◆ TASK DETAILS: Please restate, word for word, the lines below that begin at the one with "values : List Word" and end at the one with "else (wrapInt n". Leave out all other lines.

◆ Saved data entries:
-- ==== Sys2Proof/Syntax.lean ====
section
/-! DEFINITION. The instructions and events of the device: one constructor of `Instr` for each row of the opcode table.

An INSTRUCTION is one 64-bit word (R206). Its constructor carries the record of its format (R209 to R216) with the raw
fields as the word holds them, `stall` included; fields a format marks reserved are ignored and not kept (R207).
An EVENT is a step of the device that no instruction word stands for (95_what_each_step_holds.md). Its constructor carries
what the step needs to be told: which core, tile, cluster, parcel or launch slot it concerns. A step that a host transaction
causes has no operand: it applies the transaction next in order at the ports, which the state holds (R379). -/
namespace Sys2Proof

/-- S, the register format (R209). -/
structure FmtS where
  stall : BitVec 3
  d : BitVec 6
  a : BitVec 6
  b : BitVec 6
  c : BitVec 6
  amod : BitVec 12
  lw : BitVec 3
  sub : BitVec 3
deriving DecidableEq, Repr, Inhabited

/-- I, the immediate format (R210). -/
structure FmtI where
  stall : BitVec 3
  d : BitVec 6
  a : BitVec 6
  sub : BitVec 8
  imm : BitVec 32
deriving DecidableEq, Repr, Inhabited

/-- B, the branch format (R211). -/
structure FmtB where
  stall : BitVec 3
  cond : BitVec 3
  a : BitVec 6
  b : BitVec 6
  offs : BitVec 32
deriving DecidableEq, Repr, Inhabited

/-- M, the memory format (R212). The tile transfers read bits [31:24] (`ord`, `sco`, `sz`, `sx`) as STRD. -/
structure FmtM where
  stall : BitVec 3
  d : BitVec 6
  a : BitVec 6
  b : BitVec 6
  sp : BitVec 2
  ord : BitVec 2
  sco : BitVec 2
  sz : BitVec 3
  sx : BitVec 1
  hf : BitVec 1
  hnd : BitVec 4
  disp : BitVec 19
deriving DecidableEq, Repr, Inhabited

/-- V, the vector format (R213). -/
structure FmtV where
  stall : BitVec 3
  d : BitVec 6
  a : BitVec 6
  b : BitVec 6
  c : BitVec 6
  amod : BitVec 12
  fmt : BitVec 4
  fmt2 : BitVec 4
  sub : BitVec 3
  sat : BitVec 1
deriving DecidableEq, Repr, Inhabited

/-- X, the matrix format (R214). -/
structure FmtX where
  stall : BitVec 3
  d : BitVec 6
  a : BitVec 6
  ta : BitVec 3
  tb : BitVec 3
  acc : BitVec 1
  imm8 : BitVec 8
  sub : BitVec 4
deriving DecidableEq, Repr, Inhabited

/-- K, the verdict format (R215). -/
structure FmtK where
  stall : BitVec 3
  d : BitVec 6
  a : BitVec 6
  mask : BitVec 8
  axis : BitVec 3
  mode : BitVec 2
  lr : BitVec 4
  rr : BitVec 4
  join : BitVec 5
  leaf : BitVec 4
  sub : BitVec 2
deriving DecidableEq, Repr, Inhabited

/-- E, the engine and parcel format (R216). -/
structure FmtE where
  stall : BitVec 3
  d : BitVec 6
  a : BitVec 6
  b : BitVec 6
  c : BitVec 6
  tag : BitVec 12
  core : BitVec 4
  sub : BitVec 4
  hnd : BitVec 4
  ic : BitVec 1
deriving DecidableEq, Repr, Inhabited

/-- A word of the hint region: `op` is OP[3:0] (R219). -/
structure FmtHint where
  stall : BitVec 3
  op : BitVec 4
deriving DecidableEq, Repr, Inhabited

/-- A word whose opcode is unassigned (R218). -/
structure FmtRaw where
  stall : BitVec 3
  op : BitVec 9
deriving DecidableEq, Repr, Inhabited

/-- A pool header word (R88). -/
structure FmtPool where
  params : BitVec 1
  count : BitVec 32
deriving DecidableEq, Repr, Inhabited

/-- A transaction of a host port: a read of `size` bytes, or a write of the bytes given (R378). -/
structure HostTx where
  port : Port
  addr : Nat
  size : Nat
  data : Option (List Byte)
  from_ : Nat := 0       -- the first cycle of the mesh clock in which it may be applied, from its arrival on (R379)
deriving DecidableEq, Repr, Inhabited

/-- How far a restored region is shifted, in columns and rows (R346). -/
structure Shift where
  dx : Int
  dy : Int
deriving DecidableEq, Repr, Inhabited

/-- A patrol scrub of one stack, and the addresses of the lines in which it corrected an error (R404). -/
structure Scrub where
  stack : Nat
  corrected : List Nat
deriving DecidableEq, Repr, Inhabited

/-- What the board presents to a boot: the serial flash (none when unreadable), whether the stacks trained and whether the
population is the supported one (R399). -/
structure BootInput where
  flash : Option (List Byte)
  trained : Bool
  populated : Bool
deriving DecidableEq, Repr, Inhabited

/-- What a partner package sends for one step of an xred.peer tree: the peer port, its IDENT, and the partner's values (R397). -/
structure PeerInput where
  part : Nat
  comm : Nat
  step : Nat
  port : Nat
  ident : Word
  values : List Word
deriving DecidableEq, Repr, Inhabited
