-- ==== Sys2Proof/Machine/Flags.lean ====
section
/-! DEFINITION. Conditions, signed and unsigned readings of a lane, saturation and the flags it raises (R136, R217, R221, R238). -/
namespace Sys2Proof.Machine

/-- An integer taken modulo 2^w. -/
def wrapInt (w : Nat) (x : Int) : Nat := (x % (2 ^ w : Nat)).toNat
/-- Cond(c, a, b) of R217 over lanes of `w` bits. -/
def condHolds (c w a b : Nat) : Bool :=
  if c = 0 then a = b
  else if c = 1 then a ≠ b
  else if c = 2 then sgn w a < sgn w b
  else if c = 3 then sgn w b ≤ sgn w a
  else if c = 4 then a < b
  else if c = 5 then b ≤ a
  else if c = 6 then a = 0
  else a ≠ 0
/-- SatN (R221): the clamped integer and whether it was clamped. -/
def satN (n : Nat) (x : Int) : Int × Bool :=
  let hi : Int := (2 ^ (n - 1) : Nat)
  if x < -hi then (-hi, true) else if hi - 1 < x then (hi - 1, true) else (x, false)
/-- An integer result with or without saturation, and its flag (R289). -/
def satOrWrap (n : Nat) (sat : Bool) (x : Int) : Nat × Flags :=
  if sat then
    let r := satN n x
    (wrapInt n r.1, { sat := r.2 })
  else (wrapInt n x, {})
/-- The flags of several elements together. -/
def allFlags (l : List Flags) : Flags := l.foldl Flags.or {}

end Sys2Proof.Machine
end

◆ YOUR SOLUTION:
  values : List Word
deriving DecidableEq, Repr, Inhabited
-- ==== Sys2Proof/Machine/Flags.lean ====
section
/-! DEFINITION. Conditions, signed and unsigned readings of a lane, saturation and the flags it raises (R136, R217, R221, R238). -/
namespace Sys2Proof.Machine

/-- An integer taken modulo 2^w. -/
def wrapInt (w : Nat) (x : Int) : Nat := (x % (2 ^ w : Nat)).toNat
/-- Cond(c, a, b) of R217 over lanes of `w` bits. -/
def condHolds (c w a b : Nat) : Bool :=
  if c = 0 then a = b
  else if c = 1 then a ≠ b
  else if c = 2 then sgn w a < sgn w b
  else if c = 3 then sgn w b ≤ sgn w a
  else if c = 4 then a < b
  else if c = 5 then b ≤ a
  else if c = 6 then a = 0
  else a ≠ 0
/-- SatN (R221): the clamped integer and whether it was clamped. -/
def satN (n : Nat) (x : Int) : Int × Bool :=
  let hi : Int := (2 ^ (n - 1) : Nat)
  if x < -hi then (-hi, true) else if hi - 1 < x then (hi - 1, true) else (x, false)
/-- An integer result with or without saturation, and its flag (R289). -/
def satOrWrap (n : Nat) (sat : Bool) (x : Int) : Nat × Flags :=
  if sat then
    let r := satN n x
    (wrapInt n r.1, { sat := r.2 })
  else (wrapInt n x, {})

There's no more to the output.